» **Your objective**: Reproduce word for word the lines between those holding "def State.thermalLevel (s" and "named stitch, which one is open. -/", inclusive, and nothing else from the data below.

» **Records to use**:
"""
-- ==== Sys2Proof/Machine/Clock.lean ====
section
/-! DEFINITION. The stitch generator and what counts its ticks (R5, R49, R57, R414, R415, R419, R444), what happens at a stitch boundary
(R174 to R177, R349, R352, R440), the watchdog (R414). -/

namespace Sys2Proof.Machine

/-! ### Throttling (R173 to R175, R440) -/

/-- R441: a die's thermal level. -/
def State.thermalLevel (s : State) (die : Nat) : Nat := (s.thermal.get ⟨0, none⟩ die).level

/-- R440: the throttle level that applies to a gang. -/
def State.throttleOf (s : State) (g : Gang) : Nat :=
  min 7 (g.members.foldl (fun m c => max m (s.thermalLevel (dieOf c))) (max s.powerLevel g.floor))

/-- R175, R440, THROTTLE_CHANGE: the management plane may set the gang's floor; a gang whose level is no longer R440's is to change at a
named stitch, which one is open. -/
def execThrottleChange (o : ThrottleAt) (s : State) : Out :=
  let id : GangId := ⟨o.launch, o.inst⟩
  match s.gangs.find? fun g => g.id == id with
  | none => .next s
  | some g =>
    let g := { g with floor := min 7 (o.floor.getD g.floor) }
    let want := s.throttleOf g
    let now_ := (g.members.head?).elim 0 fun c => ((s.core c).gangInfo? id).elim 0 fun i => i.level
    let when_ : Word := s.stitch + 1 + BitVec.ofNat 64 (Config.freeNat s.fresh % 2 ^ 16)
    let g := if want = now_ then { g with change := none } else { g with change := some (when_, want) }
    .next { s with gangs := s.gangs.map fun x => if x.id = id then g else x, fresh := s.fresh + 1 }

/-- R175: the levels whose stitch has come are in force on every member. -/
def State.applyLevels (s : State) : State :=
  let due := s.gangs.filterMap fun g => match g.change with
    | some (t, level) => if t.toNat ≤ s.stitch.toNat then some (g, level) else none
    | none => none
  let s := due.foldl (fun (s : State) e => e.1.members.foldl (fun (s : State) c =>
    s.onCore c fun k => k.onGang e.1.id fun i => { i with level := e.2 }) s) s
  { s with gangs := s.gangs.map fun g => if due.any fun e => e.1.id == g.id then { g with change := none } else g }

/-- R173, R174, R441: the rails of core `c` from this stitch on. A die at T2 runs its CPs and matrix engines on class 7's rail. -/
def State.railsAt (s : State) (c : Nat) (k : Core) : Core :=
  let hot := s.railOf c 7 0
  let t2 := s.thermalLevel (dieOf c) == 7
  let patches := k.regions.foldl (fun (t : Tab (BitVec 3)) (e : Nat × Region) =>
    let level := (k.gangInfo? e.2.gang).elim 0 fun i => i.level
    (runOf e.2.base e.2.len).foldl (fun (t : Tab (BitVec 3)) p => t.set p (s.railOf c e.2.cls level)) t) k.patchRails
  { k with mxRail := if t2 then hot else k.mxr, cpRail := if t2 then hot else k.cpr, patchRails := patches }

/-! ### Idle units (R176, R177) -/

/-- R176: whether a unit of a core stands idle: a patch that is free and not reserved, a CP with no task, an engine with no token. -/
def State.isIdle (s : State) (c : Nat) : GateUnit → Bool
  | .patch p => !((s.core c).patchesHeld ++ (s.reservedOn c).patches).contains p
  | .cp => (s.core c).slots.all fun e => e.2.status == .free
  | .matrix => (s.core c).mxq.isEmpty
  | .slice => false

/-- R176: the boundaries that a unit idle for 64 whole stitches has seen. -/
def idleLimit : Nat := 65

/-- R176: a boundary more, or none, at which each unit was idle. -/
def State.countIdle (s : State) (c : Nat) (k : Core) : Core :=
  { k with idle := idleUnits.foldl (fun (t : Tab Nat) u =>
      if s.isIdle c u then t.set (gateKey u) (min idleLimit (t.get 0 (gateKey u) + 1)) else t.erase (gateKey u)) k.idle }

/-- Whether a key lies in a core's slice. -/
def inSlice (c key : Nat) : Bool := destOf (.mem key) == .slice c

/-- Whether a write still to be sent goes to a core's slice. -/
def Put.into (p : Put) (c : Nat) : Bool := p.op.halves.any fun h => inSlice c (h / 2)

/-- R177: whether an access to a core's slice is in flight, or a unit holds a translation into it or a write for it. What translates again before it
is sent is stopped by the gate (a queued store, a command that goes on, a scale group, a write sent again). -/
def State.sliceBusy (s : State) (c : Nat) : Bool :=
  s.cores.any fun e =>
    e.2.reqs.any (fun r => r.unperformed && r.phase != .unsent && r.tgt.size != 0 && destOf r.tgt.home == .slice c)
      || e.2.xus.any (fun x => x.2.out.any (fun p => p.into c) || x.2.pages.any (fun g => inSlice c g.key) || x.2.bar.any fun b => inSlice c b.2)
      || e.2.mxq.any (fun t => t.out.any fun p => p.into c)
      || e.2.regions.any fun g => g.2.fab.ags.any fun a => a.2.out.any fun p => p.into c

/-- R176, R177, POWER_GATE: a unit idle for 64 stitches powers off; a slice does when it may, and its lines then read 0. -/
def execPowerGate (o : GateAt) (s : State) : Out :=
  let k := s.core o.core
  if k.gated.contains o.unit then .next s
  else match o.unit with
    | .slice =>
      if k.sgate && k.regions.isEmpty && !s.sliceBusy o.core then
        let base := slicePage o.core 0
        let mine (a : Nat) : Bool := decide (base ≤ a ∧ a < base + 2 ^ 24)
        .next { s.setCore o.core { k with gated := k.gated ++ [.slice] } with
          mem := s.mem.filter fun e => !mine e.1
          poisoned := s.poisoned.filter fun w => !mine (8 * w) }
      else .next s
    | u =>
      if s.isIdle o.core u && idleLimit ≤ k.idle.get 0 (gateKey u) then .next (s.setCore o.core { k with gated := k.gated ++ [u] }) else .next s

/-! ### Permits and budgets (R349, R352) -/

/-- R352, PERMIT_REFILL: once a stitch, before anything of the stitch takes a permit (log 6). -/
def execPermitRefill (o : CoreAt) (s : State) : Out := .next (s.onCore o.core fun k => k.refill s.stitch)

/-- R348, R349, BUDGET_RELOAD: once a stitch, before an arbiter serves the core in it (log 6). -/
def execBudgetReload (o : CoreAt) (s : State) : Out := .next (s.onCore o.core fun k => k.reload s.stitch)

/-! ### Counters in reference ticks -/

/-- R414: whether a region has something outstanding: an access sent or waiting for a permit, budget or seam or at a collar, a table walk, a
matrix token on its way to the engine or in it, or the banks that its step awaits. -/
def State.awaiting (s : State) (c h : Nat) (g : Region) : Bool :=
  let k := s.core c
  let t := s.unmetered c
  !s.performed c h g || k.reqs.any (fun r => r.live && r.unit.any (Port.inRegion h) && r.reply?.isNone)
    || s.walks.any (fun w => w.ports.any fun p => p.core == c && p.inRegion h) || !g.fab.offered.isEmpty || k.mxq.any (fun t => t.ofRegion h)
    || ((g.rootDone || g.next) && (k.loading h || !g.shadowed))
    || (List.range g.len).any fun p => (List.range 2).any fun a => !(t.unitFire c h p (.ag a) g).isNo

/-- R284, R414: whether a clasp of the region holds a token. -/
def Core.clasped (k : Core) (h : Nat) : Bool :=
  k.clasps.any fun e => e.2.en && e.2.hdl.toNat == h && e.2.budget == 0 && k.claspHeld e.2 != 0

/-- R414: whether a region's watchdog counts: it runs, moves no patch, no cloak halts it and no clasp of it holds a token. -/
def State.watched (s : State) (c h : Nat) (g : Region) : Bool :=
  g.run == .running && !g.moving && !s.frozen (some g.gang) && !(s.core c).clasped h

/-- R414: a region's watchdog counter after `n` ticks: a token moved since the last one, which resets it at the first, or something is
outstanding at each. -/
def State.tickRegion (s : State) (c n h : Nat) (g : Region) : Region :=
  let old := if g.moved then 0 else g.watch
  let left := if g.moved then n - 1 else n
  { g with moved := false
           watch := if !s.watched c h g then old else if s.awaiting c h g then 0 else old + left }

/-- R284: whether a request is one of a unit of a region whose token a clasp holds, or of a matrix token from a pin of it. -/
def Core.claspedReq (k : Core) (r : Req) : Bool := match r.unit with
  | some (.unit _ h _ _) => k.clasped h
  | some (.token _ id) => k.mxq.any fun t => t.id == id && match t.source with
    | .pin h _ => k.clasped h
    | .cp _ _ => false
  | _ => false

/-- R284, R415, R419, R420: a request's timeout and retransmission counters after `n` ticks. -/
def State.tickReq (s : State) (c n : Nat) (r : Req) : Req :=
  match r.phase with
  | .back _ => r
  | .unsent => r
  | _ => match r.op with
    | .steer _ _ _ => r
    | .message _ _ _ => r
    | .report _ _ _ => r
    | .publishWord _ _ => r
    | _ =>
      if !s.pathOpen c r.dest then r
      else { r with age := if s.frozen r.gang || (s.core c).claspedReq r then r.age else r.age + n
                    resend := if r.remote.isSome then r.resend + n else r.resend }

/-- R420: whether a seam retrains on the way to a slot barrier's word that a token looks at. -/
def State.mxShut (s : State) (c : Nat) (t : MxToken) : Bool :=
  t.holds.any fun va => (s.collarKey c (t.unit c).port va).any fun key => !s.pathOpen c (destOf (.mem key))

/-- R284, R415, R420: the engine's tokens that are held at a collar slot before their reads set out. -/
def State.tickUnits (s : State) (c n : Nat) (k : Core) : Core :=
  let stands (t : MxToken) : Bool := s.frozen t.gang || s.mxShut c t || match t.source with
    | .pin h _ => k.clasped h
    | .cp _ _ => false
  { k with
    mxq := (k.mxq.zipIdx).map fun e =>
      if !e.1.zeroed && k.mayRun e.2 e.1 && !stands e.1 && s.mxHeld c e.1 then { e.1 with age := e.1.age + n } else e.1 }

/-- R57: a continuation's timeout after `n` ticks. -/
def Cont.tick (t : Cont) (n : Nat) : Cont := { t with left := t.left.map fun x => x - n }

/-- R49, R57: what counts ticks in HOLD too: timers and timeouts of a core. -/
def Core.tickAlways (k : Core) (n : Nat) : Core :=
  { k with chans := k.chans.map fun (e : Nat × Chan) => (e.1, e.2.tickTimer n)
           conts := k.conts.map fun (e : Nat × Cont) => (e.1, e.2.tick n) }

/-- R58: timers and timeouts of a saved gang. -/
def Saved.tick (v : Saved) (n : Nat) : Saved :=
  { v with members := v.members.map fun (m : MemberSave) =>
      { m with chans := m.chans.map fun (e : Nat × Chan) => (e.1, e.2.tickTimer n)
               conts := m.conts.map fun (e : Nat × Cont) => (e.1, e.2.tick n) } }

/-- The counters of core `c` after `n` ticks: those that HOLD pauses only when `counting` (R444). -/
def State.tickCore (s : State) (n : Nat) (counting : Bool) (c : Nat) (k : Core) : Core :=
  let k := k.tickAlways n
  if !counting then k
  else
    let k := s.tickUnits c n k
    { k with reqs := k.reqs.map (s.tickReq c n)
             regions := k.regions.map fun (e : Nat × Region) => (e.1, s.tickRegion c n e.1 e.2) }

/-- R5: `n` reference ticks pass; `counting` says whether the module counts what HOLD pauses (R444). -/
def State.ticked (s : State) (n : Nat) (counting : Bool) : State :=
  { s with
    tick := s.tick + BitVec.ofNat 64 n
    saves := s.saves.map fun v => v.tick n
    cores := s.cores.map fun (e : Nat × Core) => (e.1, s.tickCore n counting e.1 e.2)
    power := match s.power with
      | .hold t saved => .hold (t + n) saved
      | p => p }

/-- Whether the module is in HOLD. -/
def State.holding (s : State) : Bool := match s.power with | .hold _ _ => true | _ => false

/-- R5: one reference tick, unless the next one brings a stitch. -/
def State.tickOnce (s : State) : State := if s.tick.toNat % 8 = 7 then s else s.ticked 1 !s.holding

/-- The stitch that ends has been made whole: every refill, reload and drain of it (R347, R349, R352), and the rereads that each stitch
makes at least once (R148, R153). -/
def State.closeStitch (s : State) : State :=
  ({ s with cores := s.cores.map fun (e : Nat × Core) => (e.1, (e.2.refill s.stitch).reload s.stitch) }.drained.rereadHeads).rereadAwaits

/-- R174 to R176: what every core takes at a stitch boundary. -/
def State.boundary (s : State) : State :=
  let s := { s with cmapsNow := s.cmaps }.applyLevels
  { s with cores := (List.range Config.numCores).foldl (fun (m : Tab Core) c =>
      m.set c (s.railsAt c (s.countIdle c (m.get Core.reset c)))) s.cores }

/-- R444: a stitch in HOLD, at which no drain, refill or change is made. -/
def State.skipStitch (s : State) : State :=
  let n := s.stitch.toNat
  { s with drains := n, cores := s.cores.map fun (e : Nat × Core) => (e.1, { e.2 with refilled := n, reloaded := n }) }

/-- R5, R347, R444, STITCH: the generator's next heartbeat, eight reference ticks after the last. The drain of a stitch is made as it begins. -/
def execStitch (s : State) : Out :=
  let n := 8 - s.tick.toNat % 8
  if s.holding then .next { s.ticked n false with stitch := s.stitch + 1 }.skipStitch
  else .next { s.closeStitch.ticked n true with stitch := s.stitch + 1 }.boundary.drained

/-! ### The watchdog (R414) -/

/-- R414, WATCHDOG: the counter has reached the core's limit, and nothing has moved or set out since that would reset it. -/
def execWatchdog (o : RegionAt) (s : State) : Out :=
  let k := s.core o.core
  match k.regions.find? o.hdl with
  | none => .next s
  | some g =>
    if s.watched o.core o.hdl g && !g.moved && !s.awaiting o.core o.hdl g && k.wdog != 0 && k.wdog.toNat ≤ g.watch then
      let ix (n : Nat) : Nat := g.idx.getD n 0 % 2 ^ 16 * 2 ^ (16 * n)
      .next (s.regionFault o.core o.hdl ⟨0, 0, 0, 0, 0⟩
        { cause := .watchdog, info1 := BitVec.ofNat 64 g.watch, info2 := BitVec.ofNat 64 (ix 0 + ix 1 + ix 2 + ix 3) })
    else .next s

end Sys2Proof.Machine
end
"""
"""
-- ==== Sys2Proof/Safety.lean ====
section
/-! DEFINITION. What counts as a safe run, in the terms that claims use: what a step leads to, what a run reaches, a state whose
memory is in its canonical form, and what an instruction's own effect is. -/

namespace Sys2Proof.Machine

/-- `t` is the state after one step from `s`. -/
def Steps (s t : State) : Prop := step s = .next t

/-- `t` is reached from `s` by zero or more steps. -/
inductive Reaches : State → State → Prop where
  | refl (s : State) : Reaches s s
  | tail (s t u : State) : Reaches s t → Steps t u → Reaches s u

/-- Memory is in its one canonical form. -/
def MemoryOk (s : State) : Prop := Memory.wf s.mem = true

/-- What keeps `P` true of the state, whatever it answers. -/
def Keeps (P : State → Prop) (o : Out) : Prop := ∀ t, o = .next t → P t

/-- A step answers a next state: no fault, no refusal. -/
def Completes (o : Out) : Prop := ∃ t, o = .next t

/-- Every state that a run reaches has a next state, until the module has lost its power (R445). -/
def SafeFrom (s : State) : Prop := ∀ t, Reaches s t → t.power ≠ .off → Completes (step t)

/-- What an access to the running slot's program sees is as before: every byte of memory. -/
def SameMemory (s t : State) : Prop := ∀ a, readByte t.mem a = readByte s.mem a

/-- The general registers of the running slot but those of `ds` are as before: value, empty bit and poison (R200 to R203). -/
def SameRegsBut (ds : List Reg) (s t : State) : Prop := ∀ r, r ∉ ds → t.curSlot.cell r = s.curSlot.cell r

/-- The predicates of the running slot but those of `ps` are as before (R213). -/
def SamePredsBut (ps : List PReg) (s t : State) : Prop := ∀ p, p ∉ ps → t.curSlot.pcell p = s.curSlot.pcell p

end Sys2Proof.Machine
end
"""
"""
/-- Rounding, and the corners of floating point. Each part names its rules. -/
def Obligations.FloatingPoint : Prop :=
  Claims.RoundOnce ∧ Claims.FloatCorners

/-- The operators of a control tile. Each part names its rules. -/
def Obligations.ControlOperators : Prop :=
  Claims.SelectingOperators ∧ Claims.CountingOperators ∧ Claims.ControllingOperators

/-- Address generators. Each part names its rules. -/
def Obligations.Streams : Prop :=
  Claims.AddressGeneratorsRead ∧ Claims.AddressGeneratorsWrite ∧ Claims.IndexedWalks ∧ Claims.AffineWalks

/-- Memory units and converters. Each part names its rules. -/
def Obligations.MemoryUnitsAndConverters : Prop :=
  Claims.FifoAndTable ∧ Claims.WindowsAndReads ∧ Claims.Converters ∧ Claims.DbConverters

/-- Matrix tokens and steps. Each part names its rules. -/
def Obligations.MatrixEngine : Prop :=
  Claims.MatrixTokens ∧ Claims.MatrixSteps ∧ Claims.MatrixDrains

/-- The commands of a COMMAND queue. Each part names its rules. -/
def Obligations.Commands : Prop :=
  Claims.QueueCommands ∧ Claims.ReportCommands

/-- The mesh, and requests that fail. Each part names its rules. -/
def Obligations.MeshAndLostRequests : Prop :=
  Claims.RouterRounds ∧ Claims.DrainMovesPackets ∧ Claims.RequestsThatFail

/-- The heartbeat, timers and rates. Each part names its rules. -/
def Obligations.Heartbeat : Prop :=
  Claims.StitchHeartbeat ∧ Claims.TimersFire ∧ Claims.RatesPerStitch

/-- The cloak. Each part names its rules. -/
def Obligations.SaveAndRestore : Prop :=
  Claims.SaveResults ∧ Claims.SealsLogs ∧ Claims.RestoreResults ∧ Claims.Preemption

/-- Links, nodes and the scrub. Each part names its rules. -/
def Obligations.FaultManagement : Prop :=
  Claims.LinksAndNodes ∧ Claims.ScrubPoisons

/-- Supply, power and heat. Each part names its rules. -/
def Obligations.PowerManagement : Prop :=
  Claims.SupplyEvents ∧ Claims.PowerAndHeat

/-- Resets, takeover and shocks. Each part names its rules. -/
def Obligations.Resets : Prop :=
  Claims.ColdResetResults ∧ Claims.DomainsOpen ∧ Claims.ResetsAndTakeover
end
"""
» **Worked solution**:
def State.thermalLevel (s : State) (die : Nat) : Nat := (s.thermal.get ⟨0, none⟩ die).level

/-- R440: the throttle level that applies to a gang. -/
def State.throttleOf (s : State) (g : Gang) : Nat :=
  min 7 (g.members.foldl (fun m c => max m (s.thermalLevel (dieOf c))) (max s.powerLevel g.floor))

/-- R175, R440, THROTTLE_CHANGE: the management plane may set the gang's floor; a gang whose level is no longer R440's is to change at a
named stitch, which one is open. -/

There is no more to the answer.